Categories: NewsPolitics

New poll sees Labour drawing level with Tories

By Joe Mellor, Deputy Editor

Like most people I am fairly dubious of polls these days, however according to an ICM poll for the Guardian Labour has drawn level with the Conservative Party.

The poll put Labour on 36% up a huge four points, leaving them tied with the conservatives down 3 points since December’s results. It is the first time labour has match the Tories since Corbyn came to power.

UKIP are unchanged on 11%, the Lib Dems up one point on 8% and the Greens are down one on 3%.

The results will be a great tonic for Corbyn who has become under increasing pressure from within his own party. It may steady the ship as the party heads into May’s Welsh, London, Scottish and local elections.

Deputy leader Tom Watson recently called for calm in the Labour ranks amid speculation a leadership challenge is possible in the near future, with Dan Jarvis emerging as a possible rival.

However, Watson told MPs that party supporters are unlikely to want to see a challenge to Corbyn after he won the party leadership vote with a colossal 59 pe cent of the vote, only nine months ago.

Watson remarked: “The fundamentals are both Jeremy and I were elected last September on a very large mandate from our membership, they decided who the leader and deputy leader are and they do not want after nine months another leadership challenge.

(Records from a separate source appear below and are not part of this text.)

theorem State.releaseFrom_ok (h : s.Ok Q) (r : CircReq) (supp : Nat) (again : Bool) (hw : Q.mask &&& 0x208000100630000000000000000000000000000000000000000000000000000000000000000000000000000000000000000000001e00000000000000000000000000000000000000000000002e00200002000040040200000080001000180004080040001200000000000be70200000800000000810010000000010000008800080000800800 = 0) : (s.releaseFrom r supp again).Ok Q := by
  unfold State.releaseFrom
  repeat' first
    | with_reducible assumption
    | with_reducible exact Kit.bit hw (by decide +kernel)
    | with_reducible exact Kit.sub hw (by decide +kernel)
    | with_reducible apply State.refuseReq_ok
    | with_reducible apply State.dropAll_ok
    | with_reducible apply State.engCommit_ok
    | with_reducible rfl
    | with_reducible refine ok_ite (fun _ => ?_) (fun _ => ?_)
    | (intro s1; refine (fun (h1 : State.Ok Q s1) => ?_) ?_; rotate_left; subst s1; rotate_right)
    | (intro (f : _ → _); subst f; dsimp -zeta only)
    | (intro s1; fail_if_success (have : State := s1))
    | lift_lets
    | (split <;> first | (rename_i e; with_reducible refine (fun (h1 : State.Ok Q _) => ?_) (ok_snd e ?_)) | (rename_i e; with_reducible refine (fun (h1 : State.Ok Q _) => ?_) (ok_thd e ?_)) | (rename_i e; with_reducible refine (fun (h1 : State.Ok Q _) => ?_) (ok_mid e ?_)) | (rename_i e; with_reducible refine (fun (h1 : State.Ok Q _) => ?_) (ok_some e ?_)) | (rename_i e _; with_reducible refine (fun (h1 : State.Ok Q _) => ?_) (ok_snd e ?_)) | (rename_i e _; with_reducible refine (fun (h1 : State.Ok Q _) => ?_) (ok_thd e ?_)) | (rename_i e _; with_reducible refine (fun (h1 : State.Ok Q _) => ?_) (ok_mid e ?_)) | (rename_i e _; with_reducible refine (fun (h1 : State.Ok Q _) => ?_) (ok_some e ?_)) | skip)
    | intro _

theorem State.queryReply_ok (h : s.Ok Q) (r : CircReq) (hw : Q.mask &&& 0x80000000000000000000000000000000000000000000000000000000000000000000000000000000000000000000000000000000000000000000000000000000000000000000000000000000000000000000000000000000000000000800000000000000000000000000000000000000000000000000000000000000000000000000000000 = 0) : (s.queryReply r).Ok Q := by
  unfold State.queryReply
  repeat' first
    | with_reducible assumption
    | with_reducible exact Kit.bit hw (by decide +kernel)
    | with_reducible exact Kit.sub hw (by decide +kernel)
    | with_reducible apply State.reply_ok
    | with_reducible rfl
    | with_reducible refine ok_ite (fun _ => ?_) (fun _ => ?_)
    | (intro s1; refine (fun (h1 : State.Ok Q s1) => ?_) ?_; rotate_left; subst s1; rotate_right)
    | (intro (f : _ → _); subst f; dsimp -zeta only)
    | (intro s1; fail_if_success (have : State := s1))
    | lift_lets
    | split
    | intro _

theorem State.grant_ok (h : s.Ok Q) (e : EngReq) (clearNs : Nat) (hw : Q.mask &&& 0x2080000000000000000000000000000000000000000000000000000000000000000000000000000000000000000000000000000000000000000000000000000000000000000000000000000000000000000000000000000000000000000800000000000008000000000000000000000000000000000000000000000000000000000000000000 = 0) : (s.grant e clearNs).Ok Q := by
  unfold State.grant
  repeat' first
    | with_reducible assumption
    | with_reducible exact Kit.bit hw (by decide +kernel)
    | with_reducible exact Kit.sub hw (by decide +kernel)
    | with_reducible apply State.reply_ok
    | with_reducible apply State.satAdd_ok
    | with_reducible rfl
    | with_reducible refine ok_ite (fun _ => ?_) (fun _ => ?_)
    | (intro s1; refine (fun (h1 : State.Ok Q s1) => ?_) ?_; rotate_left; subst s1; rotate_right)
    | (intro (f : _ → _); subst f; dsimp -zeta only)
    | (intro s1; fail_if_success (have : State := s1))
    | lift_lets
    | split
    | intro _
    | with_reducible apply ok_eng

theorem State.engServe_ok (h : s.Ok Q) (op : Nat) (hw : Q.mask &&& 0x308000100730000000000000000000000000000000000000000000000000000000000000000000000000000000000000000000001e00000000000000000000000000000000000000000000002e0020000200004004020000008000160f980004080040051200000000000be70200000800000000810010000000010000008804080000800800 = 0) : (s.engServe op).Ok Q := by
  unfold State.engServe
  repeat' first
    | with_reducible assumption
    | with_reducible exact Kit.bit hw (by decide +kernel)
    | with_reducible exact Kit.sub hw (by decide +kernel)
    | with_reducible apply State.reqPass_ok
    | with_reducible apply State.refuseReq_ok
    | with_reducible apply State.queryReply_ok
    | with_reducible apply State.setupFrom_ok
    | with_reducible apply State.releaseFrom_ok
    | with_reducible rfl
    | with_reducible refine ok_ite (fun _ => ?_) (fun _ => ?_)
    | (intro s1; refine (fun (h1 : State.Ok Q s1) => ?_) ?_; rotate_left; subst s1; rotate_right)
    | (intro (f : _ → _); subst f; dsimp -zeta only)
    | (intro s1; fail_if_success (have : State := s1))
    | lift_lets
    | split
    | intro _
    | with_reducible apply ok_reqQ

theorem State.engRetry_ok (h : s.Ok Q) (hw : Q.mask &&& 0x208000100730000000000000000000000000000000000000000000000000000000000000000000000000000000000000000000001e00000000000000000000000000000000000000000000002e0020000200004004020000008000160f980004080040051200000000000be70200000800000000810010000000010000008804080000800800 = 0) : (s.engRetry).Ok Q := by
  unfold State.engRetry
  repeat' first
    | with_reducible assumption
    | with_reducible exact Kit.bit hw (by decide +kernel)
    | with_reducible exact Kit.sub hw (by decide +kernel)
    | with_reducible apply State.refuseReq_ok
    | with_reducible apply State.engCommit_ok
    | with_reducible apply State.setupSteps_ok
    | with_reducible apply State.releaseFrom_ok
    | with_reducible rfl
    | with_reducible refine ok_ite (fun _ => ?_) (fun _ => ?_)
    | (intro s1; refine (fun (h1 : State.Ok Q s1) => ?_) ?_; rotate_left; subst s1; rotate_right)
    | (intro (f : _ → _); subst f; dsimp -zeta only)
    | (intro s1; fail_if_success (have : State := s1))
    | lift_lets
    | split
    | intro _
    | with_reducible apply ok_eng

theorem State.engLaunched_ok (h : s.Ok Q) (hw : Q.mask &&& 0x2080000000000000000000000000000000000000000000000000000000000000000000000000000000000000000000000000000000000000000000000000000000000000000000000000000000000000000000000000000000000000000800000000000008000000000000000000000000000000000000000000000000000000000000000000 = 0) : (s.engLaunched).Ok Q := by
  unfold State.engLaunched
  repeat' first
    | with_reducible assumption
    | with_reducible exact Kit.bit hw (by decide +kernel)
    | with_reducible exact Kit.sub hw (by decide +kernel)
    | with_reducible apply State.grant_ok
    | with_reducible rfl
    | with_reducible refine ok_ite (fun _ => ?_) (fun _ => ?_)
    | (intro s1; refine (fun (h1 : State.Ok Q s1) => ?_) ?_; rotate_left; subst s1; rotate_right)
    | (intro (f : _ → _); subst f; dsimp -zeta only)
    | (intro s1; fail_if_success (have : State := s1))
    | lift_lets
    | split
    | intro _
    | with_reducible apply ok_eng

theorem State.engSuppressed_ok (h : s.Ok Q) (hw : Q.mask &&& 0x2000000000000000000000000000000000000000000000000000000000000000000000000000000000000000000000000000000000000000000000000000000000000000000000000000000000000000000000000000000000000000000000000000000000000000000000000000000000000000000000000000000000000000000000000000 = 0) : (s.engSuppressed).Ok Q := by
  unfold State.engSuppressed
  repeat' first
    | with_reducible assumption
    | with_reducible exact Kit.bit hw (by decide +kernel)
    | with_reducible exact Kit.sub hw (by decide +kernel)
    | with_reducible rfl
    | with_reducible refine ok_ite (fun _ => ?_) (fun _ => ?_)
    | (intro s1; refine (fun (h1 : State.Ok Q s1) => ?_) ?_; rotate_left; subst s1; rotate_right)
    | (intro (f : _ → _); subst f; dsimp -zeta only)
    | (intro s1; fail_if_success (have : State := s1))
    | lift_lets
    | split
    | intro _
    | with_reducible apply ok_eng

theorem State.engSpan_ok (h : s.Ok Q) (hw : Q.mask &&& 0x2080000000000000000000000000000000000000000000000000000000000000000000000000000000000000000000000000000000000000000000000000000000000000000000000000000000000000000000000000000000000000000800000000000008000000000000000000000000000000000000000000000000000000000000000000 = 0) : (s.engSpan).Ok Q := by
  unfold State.engSpan
  repeat' first
    | with_reducible assumption
    | with_reducible exact Kit.bit hw (by decide +kernel)
    | with_reducible exact Kit.sub hw (by decide +kernel)
    | with_reducible apply State.grant_ok
    | with_reducible rfl
    | with_reducible refine ok_ite (fun _ => ?_) (fun _ => ?_)
    | (intro s1; refine (fun (h1 : State.Ok Q s1) => ?_) ?_; rotate_left; subst s1; rotate_right)
    | (intro (f : _ → _); subst f; dsimp -zeta only)
    | (intro s1; fail_if_success (have : State := s1))
    | lift_lets
    | split
    | intro _

end Sys2Proof.Machine
end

“I hope that those MPs on all sides of this argument will pay heed to that.”

ICM said the fall in Tory support could be down to Tory infighting over Europe

“We have an unprecedented level of division within the Conservative Party over the EU, a battle which is very much being fought front and centre with the current Prime Minister on one side and a Prime Ministerial hopeful on the other.

“Under such circumstances, polling support tends to suffer – there’s nothing worse than party disunity to prompt a polling freefall.”

Pollsters have admitted the survey could be “rogue” and said that Conservative support was rounded down from 36.4% and Labour’s 35.6% had been rounded up.